Historians like David Arnold demonstrate how British imperialism used the oriental body as a site of violence and subjugation. Being the body-vanquishers, the British state was relentless in incapacitating their subject population through a potpourri of instruments that include text books, legal terminologies, and anthropological humiliations. However, when these soft methods did not bring desired results, they resorted to extreme corporeal violence. It was more so in places like Malabar where the British Raj had met with counter texts, narratives and epistemological resistance, initiated by the agrestic-literati from the Mappila community. When they met with such multivalent soft resistance, the imperial system had turned the whole region into a penal theatre where the bodies of protesting peasants were tortured and piled up.
In 1921, with the Wagon Massacre, the British made a calculated design to communicate to these peasants and their leaders that the British raj still had complete control over their body.
Thus, the massacre on the penal Wagon-1711, which carried the peasant prisoners to a remote jail in Tamil Nadu, cannot be taken as an imperial anomaly. It was rather an unapologetic continuum of the colonial penal violence across south Asia. Also, it was a continuation of death by suffocation/asphyxia method that the colonial regimes had put into practice, from southern America to Africa to Asia, since the 16th century. In the 19th century, the French colonial state had systematised such murders after facing serious native resistance in their colonies, and many ethnic tribes were wiped out under their notorious army leaders like Thomas Robert Bugeaud. Memoirs of prison inmates in colonial south Asia also suggest that the British empire in India designed asphyxial cells in their prisons and forts for solitary confinement in the twentieth century.
Therefore, the aforementioned sealed wagon can be taken as part of a time-tested imperial penal method, conceived to punish the disorderly subalterns from Malabar which emerged as the biggest resistance habitus in south India. Those peasant-prisoners had to fight with each other for breath, air, water and foot space. On this wagon, survival had become their only motive which left them with no option but snatch it from the other prisoner who could be his friend or brother. Imperial viciousness ensured that each prisoner had turned a potential murderer out of compulsion. Thus, the British empire ensured that each peasant on this wagon would die either in suffocation or live in a perpetual guilt of being a murderer. Hitchcock, who can be rightly called the ‘butcher of Podanur’, conceived of the Wagon-1711 as a moving spectacle of imperial might through mass asphyxia.

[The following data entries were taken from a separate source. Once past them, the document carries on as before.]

-- ==== Sys2Proof/Word.lean ====
section
/-! DEFINITION. The word types of the machine (R5, R100) and the sparse maps that hold its tables. -/

namespace Sys2Proof

/-- A byte of memory (R5). -/
abbrev Byte := BitVec 8
/-- A lane of a vector register, a mask, an instruction word (R175, R37). -/
abbrev W32 := BitVec 32
/-- A scalar register (R8). -/
abbrev W64 := BitVec 64

/-- A sparse map from numbers to values: a list of (key, value) pairs with strictly rising keys and no
value equal to what an unlisted key reads as. -/
abbrev SMap (α : Type) := List (Nat × α)

end Sys2Proof
end

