/-- The causes of R60 steps 7 and 8 and READONLY_REG (R180 step 2) that an instruction's fields raise. -/
def Instr.fieldFault : Instr → Option DecErr
  | .ialuAdd r | .ialuSub r | .ialuAnd r | .ialuOr r | .ialuXor r | .ialuAndn r | .ialuShl r | .ialuShr r | .ialuSar r | .ialuRotl r
  | .ialuMin r | .ialuMax r | .ialuMinn r | .ialuMaxn r | .ialuAddsat r | .ialuSubsat r => intR r false
  | .ialuiAdd i | .ialuiSub i | .ialuiAnd i | .ialuiOr i | .ialuiXor i | .ialuiAndn i | .ialuiShl i | .ialuiShr i | .ialuiSar i
  | .ialuiRotl i | .ialuiMin i | .ialuiMax i | .ialuiMinn i | .ialuiMaxn i | .ialuiAddsat i | .ialuiSubsat i => intI i
  | .imulMul r | .imulMulhs r | .imulMulhn r | .imulDivs r | .imulDivn r | .imulRems r | .imulRemn r => intR r false
  | .imulMadd r | .imulMsub r => intR r true
  | .icmp _ r => intR r false
  | .icmpi _ i => intI i
  | .bitsClz r | .bitsCtz r | .bitsPopc r | .bitsBrev r | .bitsBswap r => bitsPlain r
  | .bitsSext r | .bitsZext r => bitsField r false false
  | .bitsBfx r => bitsField r true false
  | .bitsBfi r => bitsField r true true
  | .sel r => onlyR r true true true true false false
  | .liLi i | .liAddpc i => firstErr [rsv (nz i.a), rsv (nz i.b)]
  | .liLih i => firstErr [rsv (nz i.b)]
  | .li64 l => firstErr [rsv (nz l.i.a), rsv (nz l.i.b)]
  | .laneLive r | .laneLmask r | .laneVcore r | .laneThread r => laneR r false
  | .laneLframe r | .laneLkey r => laneR r true
  | .br _ j => firstErr [rsv (nz j.d)]
  | .jmpJmp j => firstErr [rsv (nz j.d), rsv (nz j.a), rsv (nz j.b)]
  | .jmpCall j => firstErr [rsv (nz j.a), rsv (nz j.b)]
  | .jmpJmpr j | .jmpRet j => jmpReg j false
  | .jmpCallr j | .jmpCalll j => jmpReg j true
  | .ld _ m => firstErr [rsv (nz m.sz), rsv (nz m.q), rsv (badOrd 1 m.ord m.scope)]
  | .st _ m => firstErr [rsv (nz m.sz), rsv (nz m.q), rsv (badOrd 2 m.ord m.scope)]
  | .vlq _ m => queueM m true false
  | .vsq _ m => queueM m false false
  | .gathq _ m => queueM m true true
  | .scatq _ m => queueM m false true
  | .atomqAdd m | .atomqAnd m | .atomqOr m | .atomqXor m | .atomqMin m | .atomqMax m | .atomqMinn m | .atomqMaxn m => atomqM m
  | .qopQpushs r => firstErr (qopR r ++ [rsv (decide (1 < r.ty)), rsv (decide (8 ≤ r.d)), dir true r.d 0])
  | .qopQpops r => firstErr (qopR r ++ [rsv (decide (1 < r.ty)), rsv (decide (8 ≤ r.a)), dir true r.a 4])
  | .qopQcnt r => firstErr (qopR r ++ [rsv (nz r.ty), rsv (decide (8 ≤ r.a))])
  | .qopXsync r => firstErr (qopR r ++ [rsv (nz r.ty), rsv (nz r.d), rsv (nz r.a)])
  | .ctlCtlrd r => ctlR r false
  | .ctlCtlwr r | .ctlCtlset r | .ctlCtlclr r => ctlR r true
  | .bind fn r | .vbind fn r => bindR fn r false
  | .bindImm fn x => bindR fn x.r true
  | .binde fn r | .vbinde fn r => bindeR fn r
  | .linkUnbind r | .vlinkUnbind r => linkR r false true
  | .linkUnbindall r | .vlinkUnbindall r => linkR r false false
  | .linkLinkrd r | .vlinkLinkrd r => linkR r true true
  | .linkLinkstat r | .vlinkLinkstat r => linkR r true false
  | .atomAdd r | .atomAnd r | .atomOr r | .atomXor r | .atomMin r | .atomMax r | .atomMinn r | .atomMaxn r | .atomSwap r => atomR r false
  | .cas r => atomR r true
  | .fenceAcq r | .fenceRel r | .fenceFull r => fenceR r
  | .waitw _ r => waitwR r
  | .holdHand r => holdR r false true true
  | .holdTake r | .holdSeal r => holdR r false false true
  | .holdHoldq r => holdR r true false false
  | .waitkWait r | .waitkClearerr r => waitkR r false
  | .waitkTest r => waitkR r true
  | .freeb r => onlyR r false true false false false false
  | .trapTrap r | .trapBrk r => onlyR r false false false false false true
  | .ppt i => firstErr [rsv (nz i.d), rsv (nz i.a), rsv (nz i.b)]
  | .gwGwset r => onlyR r true true true false false true
  | .gwGwclr r | .gwGwver r => (onlyR r true false false false false true).or (firstErr [rsv (nz (r.x16 % 4096))])
  | .taskTail r => onlyR r false true true false true false
  | .taskJoin r => (onlyR r false true true false true true).or (firstErr [rsv (nz (r.x16 / 256))])
  | .spawn fn x => cmdR x true true (decide (fn = 5)) false true (!nz x.r.ty) (!nz x.r.rm) true (nz (x.r.x16 / 2))
  | .spawnq x => cmdR x true true true false true (!nz x.r.ty) (!nz x.r.rm) true (nz (x.r.x16 / 2))
  | .copy fn x => cmdR x (decide (fn < 4)) true true true true (decide (x.r.ty ≤ 4)) (!nz x.r.rm) false (nz (x.cmd / 2 ^ 36))
  | .copym _ x => cmdR x true true true true true (decide (x.r.ty ≤ 4)) (!nz x.r.rm) false (nz (x.cmd / 2 ^ 60))
  | .mxMclr r => (onlyR r false true true false false true).or (firstErr [rsv (nz (r.x16 / 2048))])
  | .mxMstat r => onlyR r true true false false false false
  | .mloadw _ x => cmdR x false true true false false (!nz x.r.ty) (!nz x.r.rm) false (nz (x.cmd / 2 ^ 18))
  | .mstream _ x => cmdR x true true true true false (!nz x.r.ty) (!nz x.r.rm) false
      (nz (x.cmd / 2 ^ 17) || nz (x.cmd / 2 ^ 11 % 32) || nz (x.cmd / 32 % 8))
  | .mread fn x => cmdR x true true true false false (!nz x.r.ty) (rmPlain x.r.rm && !(decide (fn = 5) && nz x.r.rm)) false
      (nz (x.cmd / 2 ^ 14))
  | .maddraw x => cmdR x true true false true false (!nz x.r.ty) (!nz x.r.rm) false (nz (x.cmd / 256))
  | .mtile _ x => cmdR x false true false false false (!nz x.r.ty) (!nz x.r.rm) false (nz x.cmd)
  | .mcmd x => cmdR x false true true true false (!nz x.r.ty) (!nz x.r.rm) false (nz (x.cmd / 4))
  | .rload _ x => cmdR x false true true false false (!nz x.r.ty) (!nz x.r.rm) false (nz (x.cmd / 256))
  | .rstepSync x | .rstepCheq x => cmdR x false true true false false (!nz x.r.ty) (!nz x.r.rm) false (nz x.cmd)
  | .vialuAdd r | .vialuSub r | .vialuAnd r | .vialuOr r | .vialuXor r | .vialuAndn r | .vialuShl r | .vialuShr r | .vialuSar r
  | .vialuMin r | .vialuMax r | .vialuMinn r | .vialuMaxn r | .vialuAddsat r | .vialuSubsat r => vint r false
  | .vialuImm _ x => vmaj x.r 4 [rsv (decide (2 < x.r.ty)), rsv (nz x.r.rm), rsv (nz x.r.b), rsv (nz x.r.c), rsv (nz (x.r.x16 / 8))] []
  | .vimulMul r | .vimulMulhs r | .vimulMulhn r => vint r false
  | .vimulMadd r => vint r true
  | .vimulDot4 r => (firstErr [rsv (decide (r.ty ≠ 2))]).or (vint r true)
  | .vimulDot2 r => (firstErr [rsv (decide (r.ty ≠ 1))]).or (vint r true)
  | .vicmp _ r | .vfcmp _ r => vcmp r
  | .vfaluAdd r | .vfaluSub r | .vfaluMul r => vflt r 7 (rmPlain r.rm) true false
  | .vfaluMin r | .vfaluMax r | .vfaluCpsgn r => vflt r 7 (!nz r.rm) true false
  | .vfaluAbs r | .vfaluNeg r => vflt r 4 (!nz r.rm) false false
  | .vfaluImm fn x => (firstErr [rsv (decide (fn = 5) || decide (fn = 6))]).or
      (vflt x.r 4 (if fn ≤ 2 then rmPlain x.r.rm else !nz x.r.rm) false false)
  | .vfmaFma r | .vfmaFms r | .vfmaFnma r | .vfmaFnms r => vflt r 7 (rmPlain r.rm) true true
  | .vfmaImm _ x => vflt x.r 7 (rmPlain x.r.rm) true false
  | .vfuncDiv r => vflt r 7 (rmPlain r.rm) true false
  | .vfuncSqrt r => vflt r 4 (rmPlain r.rm) false false
  | .vfuncRcp r | .vfuncRsqrt r | .vfuncExp2 r | .vfuncLog2 r => vflt r 4 (decide (r.rm = 0) || decide (r.rm = 15)) false false
  | .vcvt fn r => vcvtR fn r
  | .vmxMxq r => vmxR r true false 2
  | .vmxPlane r | .vmxUnplane r => vmxR r false false 1
  | .vmxMxdq r => vmxR r false true 1
  | .vmaskMand r | .vmaskMor r | .vmaskMxor r | .vmaskMandn r => vmaskR r true
  | .vmaskMnot r | .vmaskMfirst r => vmaskR r false
  | .vmaskMpopc r => firstErr [rsv (nz r.ty), rsv (nz r.rm), rsv (nz r.b), rsv (nz r.c), rsv (nz r.msk), rsv (nz r.x16), rsv (decide (8 ≤ r.a))]
  | .vmaskMset r => vmaj r 4 [rsv (nz r.ty), rsv (nz r.rm), rsv (nz r.b), rsv (nz r.c), rsv (nz r.msk), rsv (nz (r.x16 / 8)),
      rsv (decide (8 ≤ r.d))] [ro (decide (r.d = 0))]
  | .vpermShuf r | .vpermZiplo r | .vpermZiphi r => vpermR r 7 true true false
  | .vpermSlideup r | .vpermSlidedn r => vpermR r 7 true true true
  | .vpermBcast r => vpermR r 4 true false true
  | .vpermRev r => vpermR r 4 true false false
  | .vpermIota r => vpermR r 0 false false false
  | .vredIadd r | .vredImin r | .vredImax r | .vredIand r | .vredIor r | .vredFadd r | .vredFmax r | .vredFmin r => vredR r
  | .vmovMov r => vmaj r 4 [rsv (nz r.ty), rsv (nz r.rm), rsv (nz r.b), rsv (nz r.c), rsv (nz (r.x16 / 8))] []
  | .vmovSel r => vmaj r 7 [rsv (nz r.ty), rsv (nz r.rm), rsv (nz r.c), rsv (nz (r.x16 / 8))] []
  | .vmovQpush r => firstErr [rsv (nz r.ty), rsv (nz r.rm), rsv (nz r.b), rsv (nz r.c), rsv (nz r.x16), rsv (decide (8 ≤ r.d)), dir true r.d 4]
  | .vmovQpop r => firstErr [rsv (nz r.ty), rsv (nz r.rm), rsv (nz r.b), rsv (nz r.x16), rsv (decide (8 ≤ r.c)), rsv (decide (8 ≤ r.a)),
      dir true r.a 0]
  | .xaccXacc r | .xaccXacci r => xaccR r
  | .xaccXrnd r => firstErr [rsv (nz r.a), rsv (nz r.b), rsv (nz r.c), rsv (nz r.ty), rsv (!rmPlain r.rm), rsv (nz (r.x16 / 32768))]
  | _ => none

/-- The instructions that use no field: every field of theirs is reserved (R53). -/
def Instr.zeroFields : Instr → Bool
  | .nop
  | .enop
  | .trapResume
  | .taskDone
  | .taskYield
  | .mxMbegin
  | .mxMend
  | .mxMwait => true
  | _ => false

In short, the wagon massacre of 1921 was a calculated execution of a penal agenda which an asphyxial empire had designed to contain the expanding networks of popular dissent in Malabar. The cruelty involved in it was an extension of the British racial sensibility which found no ethical issues with mass suffocations and murder. To argue after Frantz Fanon, the resistance philosopher from Martinique, the crushing of the Malabar rebellion, its asphyxiation and the deaths through exhaustion were all part of a mad dream that the British imperial regime continued to have in Malabar in the early 20th century.
(The writer is an assistant professor with Delhi University.)